[Opening Entries provided section]

/-- The completion of a queue that found the mailbox full, with its request's number. -/
def State.overflow (s : State) (o : Owner) (q : Fin 2) : List (Nat × MailEntry) :=
  match s.copyQueue o q with
  | r :: _ => if r.phase = .completing then [(r.id, r.entry (r.ui && bit (s.ctx r.agent).uvec 0))] else []
  | [] => []

/-- Take the qfence marks of spilled qfences out of the matrix queue; their reload enters them again. -/
def State.dropFences (s : State) (t : Nat) (rs : List CopyReq) : State :=
  s.modMm t fun m => { m with queue := m.queue.filter fun e =>
    !(e.op = .qfence && rs.any fun r => !r.mark && r.id = e.id) }

/-- What a facet's spill keeps: the completions that found the mailbox full go to the overflow slots as far as there are free
ones, with the entries that a reload has left beyond the mailbox's 32 (DESIGN CHOICE, log entry 35); the rest stay in their
queues. One that goes there for a user-level interrupt is pended to its context, behind those that wait (R176, R183 step 5). Also
the numbers of the completions that leave their queues so. -/
def State.keeps (s : State) (t : Fin 900) (f : Fin 4) : Kept × List Nat :=
  let o := Owner.facet t f
  let mail := (s.ni o).mail
  let extra := mail.length - 32
  let past : List (Nat × MailEntry) := (s.overflow o 0 ++ s.overflow o 1).take (2 - extra)
  let ids := past.map fun x => x.1
  ({ cq := (s.ni o).cq.map fun (rs : List CopyReq) => rs.filter fun r => !ids.contains r.id
     past := mail.take extra ++ past.map fun x => x.2, mail := mail.drop extra
     pending := (List.finRange 11).flatMap fun k =>
       ((s.ctx (.facet t f k)).pending ++
         ((past.filter fun x => x.2.held && x.2.ctx = k.val).map fun x => (⟨1, x.2.lo, x.2.hi⟩ : UserInt))).map
           fun u => (k, u) }, ids)

/-- cpy.quiesce with bit 0 = 0, once no request is active: steps 2 to 4 of R262. -/
def State.spillFacet (s : State) (t : Fin 900) (f : Fin 4) : State :=
  let o := Owner.facet t f
  let x := s.keeps t f
  let s := x.2.foldl (fun s id => (s.dropReq o 0 id).dropReq o 1 id) s
  let s := s.spillMail t.val f.val x.1.past x.1.mail
  let s := s.spillQueue t.val f.val 0 x.1.cq[0]
  let s := s.spillQueue t.val f.val 1 x.1.cq[1]
  let s := s.dropFences t.val (x.1.cq[0] ++ x.1.cq[1])
  let s := (facetAgents t f).foldl (fun s a => s.modCtx a fun c => { c with pending := [] }) s
  let s := s.modNi o fun n => { n with cq := Vector.replicate 2 [], mail := [], spilled := true, kept := x.1 }
  if fourFacets.all fun g => (s.ni (.facet t g)).spilled then
    (s.spillTile t.val).modTile t.val fun tl => { tl with spilled := true }
  else s

/-- Enter the matrix-queue mark of a reloaded qfence that names the matrix queue. -/
def State.refence (s : State) (t : Fin 900) (f : Fin 4) (rs : List CopyReq) : State :=
  rs.foldl (fun s r =>
    if r.kind = 6 && !r.mark && r.phase = .queued then
      match fenceMatrix (.facet t f) r with
      | some t => s.modMm t fun m =>
          { m with queue := m.queue ++ [{ id := r.id, op := .qfence, recs := [], seqs := Vector.replicate 4 0, pos := 0,
                                          held := [], stopping := false, flags := 0, kts := 0 }] }
      | none => s
    else s) s

/-- cpy.quiesce with bit 0 = 1: tile-wide state when the first facet reloads, then the mailbox with the overflow entries
ahead of the others, then the queued requests ahead of any new push; the refusals end (R262, R264). The user-level interrupts
that waited are pending again, ahead of any that has come since (R176, R186), and a notice that waited takes the kept entry if
it is free (R250). -/
def State.reloadFacet (s : State) (t : Fin 900) (f : Fin 4) : State :=
  let o := Owner.facet t f
  let x := (s.ni o).kept
  let s := if (s.tile t.val).spilled then (s.unspillTile t.val).modTile t.val fun tl => { tl with spilled := false } else s
  let mail := s.unspillMail t.val f.val x
  let q0 := s.unspillQueue t f 0 x.cq[0]
  let q1 := s.unspillQueue t f 1 x.cq[1]
  let s := s.modNi o fun n =>
    Ni.placeNotice { n with mail := mail ++ n.mail, quiescing := false, spilled := false, kept := Kept.initial
                            cq := (n.cq.set 0 (q0 ++ n.cq[0])).set 1 (q1 ++ n.cq[1]) }
  let s := (List.finRange 11).foldl (fun s k => s.modCtx (.facet t f k) fun c =>
    { c with pending := (x.pending.filter fun u => u.1 = k).map (fun u => u.2) ++ c.pending }) s
  s.refence t f (q0 ++ q1)

/-- cpy.quiesce: kernel only; PROT on a crest core (R255, R262). -/
def execCpyQuiesce (a : BitVec 5) (s : State) : Out :=
  .next (s.needKernel fun s =>
    match s.cur with
    | .crest _ _ => s.trapWord Code.prot
    | .facet t f _ =>
      if bit (s.c.getX a) 0 then s.retire.reloadFacet t f
      else
        let s := s.modNi (.facet t f) fun n => { n with quiescing := true }
        if s.active (.facet t f) 0 || s.active (.facet t f) 1 then s.park .quiesce
        else s.retire.spillFacet t f)

/-! ### Messages (R253 to R255) -/

/-- The tiles that a destination word names: one, or with msg.mcast the rectangle's; none for a bad word (R253). -/
def messageTiles (w : Word) (mcast : Bool) : Option (List Nat) :=
  if 900 ≤ bits w 9 0 || 10 < bits w 27 24 then none
  else if mcast then rectTiles (bits w 9 0) (bits w 52 48 + 1) (bits w 60 56 + 1)
  else some [bits w 9 0]

/-- The destination word with another tile. -/
def withTile (w : Word) (t : Nat) : Word := (w &&& ~~~0x3FF) ||| toWord t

[Closing Entries provided section]

### [Task directions]
Wherever the string "active" occurs in the listing, return the line it sits on.

### [Answer to the problem]
/-- cpy.quiesce with bit 0 = 0, once no request is active: steps 2 to 4 of R262. -/
        if s.active (.facet t f) 0 || s.active (.facet t f) 1 then s.park .quiesce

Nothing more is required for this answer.